» What to do
Repeat only the stretch of lines below that runs from the line with "it is taken. -/" through the line with "(timedOut s'.lamp.coolDown) .coolDownExpiry", unaltered.

******************************

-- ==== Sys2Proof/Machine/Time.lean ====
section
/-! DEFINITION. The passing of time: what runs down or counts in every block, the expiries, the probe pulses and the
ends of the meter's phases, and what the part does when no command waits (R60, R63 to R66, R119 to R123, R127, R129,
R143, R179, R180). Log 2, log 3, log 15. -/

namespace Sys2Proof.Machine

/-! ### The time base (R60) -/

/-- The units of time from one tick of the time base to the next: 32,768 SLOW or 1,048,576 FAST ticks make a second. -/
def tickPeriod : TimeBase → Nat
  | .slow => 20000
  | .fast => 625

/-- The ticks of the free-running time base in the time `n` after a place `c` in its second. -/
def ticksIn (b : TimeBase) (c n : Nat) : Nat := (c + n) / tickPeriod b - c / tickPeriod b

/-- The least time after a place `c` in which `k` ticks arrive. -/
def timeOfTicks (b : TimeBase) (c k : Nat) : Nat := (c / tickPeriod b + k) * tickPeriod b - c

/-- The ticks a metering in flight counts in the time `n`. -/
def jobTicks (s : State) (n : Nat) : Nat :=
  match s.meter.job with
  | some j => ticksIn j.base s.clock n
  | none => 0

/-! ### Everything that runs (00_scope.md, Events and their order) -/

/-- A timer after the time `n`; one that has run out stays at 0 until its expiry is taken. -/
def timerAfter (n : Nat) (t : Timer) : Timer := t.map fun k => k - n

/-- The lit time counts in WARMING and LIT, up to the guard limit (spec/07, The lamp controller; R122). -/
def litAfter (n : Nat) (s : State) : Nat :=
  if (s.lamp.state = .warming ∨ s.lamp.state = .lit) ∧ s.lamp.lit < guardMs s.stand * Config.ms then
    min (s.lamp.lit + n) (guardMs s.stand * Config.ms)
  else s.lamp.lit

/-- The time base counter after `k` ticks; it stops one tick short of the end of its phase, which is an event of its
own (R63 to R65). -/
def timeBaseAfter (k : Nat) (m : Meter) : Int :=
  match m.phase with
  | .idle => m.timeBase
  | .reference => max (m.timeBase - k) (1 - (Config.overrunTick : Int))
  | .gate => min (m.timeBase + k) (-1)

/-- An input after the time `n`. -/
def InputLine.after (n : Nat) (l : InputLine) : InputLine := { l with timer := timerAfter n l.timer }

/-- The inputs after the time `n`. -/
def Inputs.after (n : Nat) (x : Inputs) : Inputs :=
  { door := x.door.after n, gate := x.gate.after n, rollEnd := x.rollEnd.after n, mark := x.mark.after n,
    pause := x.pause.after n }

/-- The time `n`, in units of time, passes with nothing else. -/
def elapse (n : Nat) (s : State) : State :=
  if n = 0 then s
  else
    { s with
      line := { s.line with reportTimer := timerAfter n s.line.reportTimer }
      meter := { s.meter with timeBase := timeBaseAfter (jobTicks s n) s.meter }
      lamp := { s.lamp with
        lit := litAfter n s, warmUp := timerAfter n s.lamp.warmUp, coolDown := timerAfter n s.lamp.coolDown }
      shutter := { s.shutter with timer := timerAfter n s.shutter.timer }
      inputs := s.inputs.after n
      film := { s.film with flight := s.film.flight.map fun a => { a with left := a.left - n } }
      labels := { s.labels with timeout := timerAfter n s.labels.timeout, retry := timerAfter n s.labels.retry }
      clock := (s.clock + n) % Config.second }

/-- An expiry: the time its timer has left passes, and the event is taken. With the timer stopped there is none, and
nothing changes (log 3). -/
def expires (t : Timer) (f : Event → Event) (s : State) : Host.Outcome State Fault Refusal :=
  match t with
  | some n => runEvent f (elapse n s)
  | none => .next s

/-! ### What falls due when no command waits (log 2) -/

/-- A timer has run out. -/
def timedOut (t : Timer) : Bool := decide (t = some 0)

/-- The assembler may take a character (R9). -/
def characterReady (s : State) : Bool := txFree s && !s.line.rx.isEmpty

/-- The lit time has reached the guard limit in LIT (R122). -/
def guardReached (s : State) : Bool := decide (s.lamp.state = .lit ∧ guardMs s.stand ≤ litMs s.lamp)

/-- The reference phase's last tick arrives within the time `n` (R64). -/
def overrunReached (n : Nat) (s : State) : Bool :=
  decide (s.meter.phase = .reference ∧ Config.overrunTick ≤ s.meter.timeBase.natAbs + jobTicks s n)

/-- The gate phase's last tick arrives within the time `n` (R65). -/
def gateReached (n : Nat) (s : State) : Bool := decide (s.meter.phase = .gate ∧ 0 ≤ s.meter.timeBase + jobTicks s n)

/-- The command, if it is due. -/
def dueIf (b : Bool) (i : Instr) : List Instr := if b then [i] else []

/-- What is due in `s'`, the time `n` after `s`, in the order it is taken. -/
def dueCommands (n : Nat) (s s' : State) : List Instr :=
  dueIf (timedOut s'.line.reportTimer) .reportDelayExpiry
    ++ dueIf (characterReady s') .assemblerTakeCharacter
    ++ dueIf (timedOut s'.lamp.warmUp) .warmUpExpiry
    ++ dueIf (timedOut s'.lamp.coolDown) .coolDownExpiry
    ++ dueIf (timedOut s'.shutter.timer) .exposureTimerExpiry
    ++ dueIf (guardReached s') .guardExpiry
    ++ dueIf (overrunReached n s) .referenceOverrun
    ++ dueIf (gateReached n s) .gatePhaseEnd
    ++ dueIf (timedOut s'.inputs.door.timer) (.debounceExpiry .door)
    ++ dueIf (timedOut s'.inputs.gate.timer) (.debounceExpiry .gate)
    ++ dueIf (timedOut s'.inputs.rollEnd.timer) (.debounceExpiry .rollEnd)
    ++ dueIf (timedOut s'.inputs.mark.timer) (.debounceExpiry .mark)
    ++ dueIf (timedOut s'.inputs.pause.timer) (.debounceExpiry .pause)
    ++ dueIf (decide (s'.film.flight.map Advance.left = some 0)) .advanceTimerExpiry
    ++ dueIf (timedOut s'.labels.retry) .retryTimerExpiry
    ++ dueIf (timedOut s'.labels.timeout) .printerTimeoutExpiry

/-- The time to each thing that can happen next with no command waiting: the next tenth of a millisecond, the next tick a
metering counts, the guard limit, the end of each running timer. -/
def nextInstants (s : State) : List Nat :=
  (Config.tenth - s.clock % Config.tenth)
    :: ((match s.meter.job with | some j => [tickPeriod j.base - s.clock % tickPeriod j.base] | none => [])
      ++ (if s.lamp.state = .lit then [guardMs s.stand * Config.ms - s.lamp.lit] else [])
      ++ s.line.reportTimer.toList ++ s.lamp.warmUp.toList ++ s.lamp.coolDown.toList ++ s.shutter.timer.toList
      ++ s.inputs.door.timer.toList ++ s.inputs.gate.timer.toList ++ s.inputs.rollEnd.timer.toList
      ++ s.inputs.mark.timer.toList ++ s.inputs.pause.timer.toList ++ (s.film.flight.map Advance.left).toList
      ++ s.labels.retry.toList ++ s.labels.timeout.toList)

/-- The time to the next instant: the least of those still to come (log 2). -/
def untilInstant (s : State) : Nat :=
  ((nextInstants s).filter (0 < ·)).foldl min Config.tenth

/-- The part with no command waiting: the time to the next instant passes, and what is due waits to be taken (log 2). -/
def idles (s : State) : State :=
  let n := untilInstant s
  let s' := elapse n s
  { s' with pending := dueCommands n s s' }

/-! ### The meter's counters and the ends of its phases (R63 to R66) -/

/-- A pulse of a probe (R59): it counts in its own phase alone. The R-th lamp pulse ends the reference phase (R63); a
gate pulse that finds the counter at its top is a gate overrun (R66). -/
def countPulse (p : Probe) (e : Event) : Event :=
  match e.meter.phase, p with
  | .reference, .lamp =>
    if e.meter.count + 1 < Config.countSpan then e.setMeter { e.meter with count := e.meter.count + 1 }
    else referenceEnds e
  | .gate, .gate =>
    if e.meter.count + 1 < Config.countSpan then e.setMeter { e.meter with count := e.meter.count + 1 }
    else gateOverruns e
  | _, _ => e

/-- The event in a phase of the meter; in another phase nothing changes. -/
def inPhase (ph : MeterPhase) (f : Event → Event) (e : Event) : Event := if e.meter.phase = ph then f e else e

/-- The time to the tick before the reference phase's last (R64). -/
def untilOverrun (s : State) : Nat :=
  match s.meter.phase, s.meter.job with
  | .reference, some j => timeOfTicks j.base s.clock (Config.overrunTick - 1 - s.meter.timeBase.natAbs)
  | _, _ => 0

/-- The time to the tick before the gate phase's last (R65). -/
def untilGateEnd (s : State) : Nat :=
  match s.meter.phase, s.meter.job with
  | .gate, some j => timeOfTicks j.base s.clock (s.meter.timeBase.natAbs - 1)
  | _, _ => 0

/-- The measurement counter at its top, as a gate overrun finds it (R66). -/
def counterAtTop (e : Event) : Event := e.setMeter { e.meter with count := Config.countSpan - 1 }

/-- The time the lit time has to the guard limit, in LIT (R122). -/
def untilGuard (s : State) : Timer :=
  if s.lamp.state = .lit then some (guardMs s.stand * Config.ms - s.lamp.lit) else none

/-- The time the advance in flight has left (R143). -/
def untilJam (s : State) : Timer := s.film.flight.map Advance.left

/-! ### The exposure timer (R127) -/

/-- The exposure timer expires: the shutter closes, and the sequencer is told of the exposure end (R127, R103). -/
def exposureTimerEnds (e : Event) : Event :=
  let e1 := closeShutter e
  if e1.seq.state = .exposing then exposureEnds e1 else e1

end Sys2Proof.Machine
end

******************************

» Task response
/-- What is due in `s'`, the time `n` after `s`, in the order it is taken. -/
def dueCommands (n : Nat) (s s' : State) : List Instr :=
  dueIf (timedOut s'.line.reportTimer) .reportDelayExpiry
    ++ dueIf (characterReady s') .assemblerTakeCharacter
    ++ dueIf (timedOut s'.lamp.warmUp) .warmUpExpiry
    ++ dueIf (timedOut s'.lamp.coolDown) .coolDownExpiry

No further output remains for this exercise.